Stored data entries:
/-! ### The core's move -/

/-- In IDLE the oldest command presented is decoded and run (R40). -/
theorem coreMove_idle {s : State} {e : Encoded} {rest : List Encoded} (hp : s.phase = .idle)
    (hc : s.cmdPort = e :: rest) :
    (∀ i, decode e = .ok i → coreMove s = exec i { s with cmdPort := rest }) ∧
      ∀ x, decode e = .error x → coreMove s = .refused (.undecodable x) := by
  constructor <;> intro _ hd <;> simp [coreMove, hp, hc, hd]

theorem coreMove_transact {s : State} {p : Pending} (hp : s.phase = .transact) (h : s.pending = some p) :
    coreMove s = .next (await p s) := by simp [coreMove, hp, h]

theorem coreMove_done {s : State} (hp : s.phase = .done) : coreMove s = .next (release s) := by
  simp [coreMove, hp]

/-- What the core's move can be, if it answers a next state: resting, running a command, waiting, or handing over. -/
theorem coreMove_next {s t : State} (h : coreMove s = .next t) :
    (s.phase = .idle ∧ s.cmdPort = [] ∧ t = s) ∨
    (s.phase = .idle ∧ ∃ e rest i, s.cmdPort = e :: rest ∧ decode e = .ok i ∧
      exec i { s with cmdPort := rest } = .next t) ∨
    (s.phase = .transact ∧ ∃ p, s.pending = some p ∧ t = await p s) ∨
    (s.phase = .done ∧ t = release s) := by
  cases hp : s.phase with
  | idle =>
    cases hc : s.cmdPort with
    | nil => simp only [coreMove, hp, hc] at h; cases h; exact .inl ⟨rfl, rfl, rfl⟩
    | cons e rest =>
      obtain ⟨hok, herr⟩ := coreMove_idle hp hc
      cases hd : decode e with
      | error x => rw [herr x hd] at h; cases h
      | ok i => rw [hok i hd, hp] at h; exact .inr (.inl ⟨rfl, e, rest, i, rfl, hd, h⟩)
  | transact =>
    cases hq : s.pending with
    | none => simp [coreMove, hp, hq] at h
    | some p => rw [coreMove_transact hp hq] at h; cases h; exact .inr (.inr (.inl ⟨rfl, p, rfl, rfl⟩))
  | done => rw [coreMove_done hp] at h; cases h; exact .inr (.inr (.inr ⟨rfl, rfl⟩))
  | validate => simp [coreMove, hp] at h
  | build => simp [coreMove, hp] at h
  | check => simp [coreMove, hp] at h
  | decode => simp [coreMove, hp] at h

/-! ### The handshake -/

/-- Settles O9: the schedule gives the core its turn, and the idle core decodes the oldest command. -/
theorem stepRunsTheDecodedCommand : Obligations.StepRunsTheDecodedCommand := by
  intro s e rest hp hc
  refine ⟨fun i hd => ⟨fun hs => ?_, fun ms hs => ?_⟩, fun x hd => ⟨fun hs => ?_, fun ms hs => ?_⟩⟩
  · rw [step_empty hs]
    exact (coreMove_idle hp hc).1 i hd
  · rw [step_core hs]
    exact (coreMove_idle (s := { s with schedule := ms }) hp hc).1 i hd
  · rw [step_empty hs]
    exact (coreMove_idle hp hc).2 x hd
  · rw [step_core hs]
    exact (coreMove_idle (s := { s with schedule := ms }) hp hc).2 x hd

/-- Settles O10: the move of the core in DONE is `release`. -/
theorem takenResultReturnsToIdle : Obligations.TakenResultReturnsToIdle :=
  fun _ hp hs => (step_empty hs).trans (coreMove_done hp)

Work instructions: Go through the records and copy each line with "schedule" in it.

Result below:
/-- Settles O9: the schedule gives the core its turn, and the idle core decodes the oldest command. -/
    exact (coreMove_idle (s := { s with schedule := ms }) hp hc).1 i hd
    exact (coreMove_idle (s := { s with schedule := ms }) hp hc).2 x hd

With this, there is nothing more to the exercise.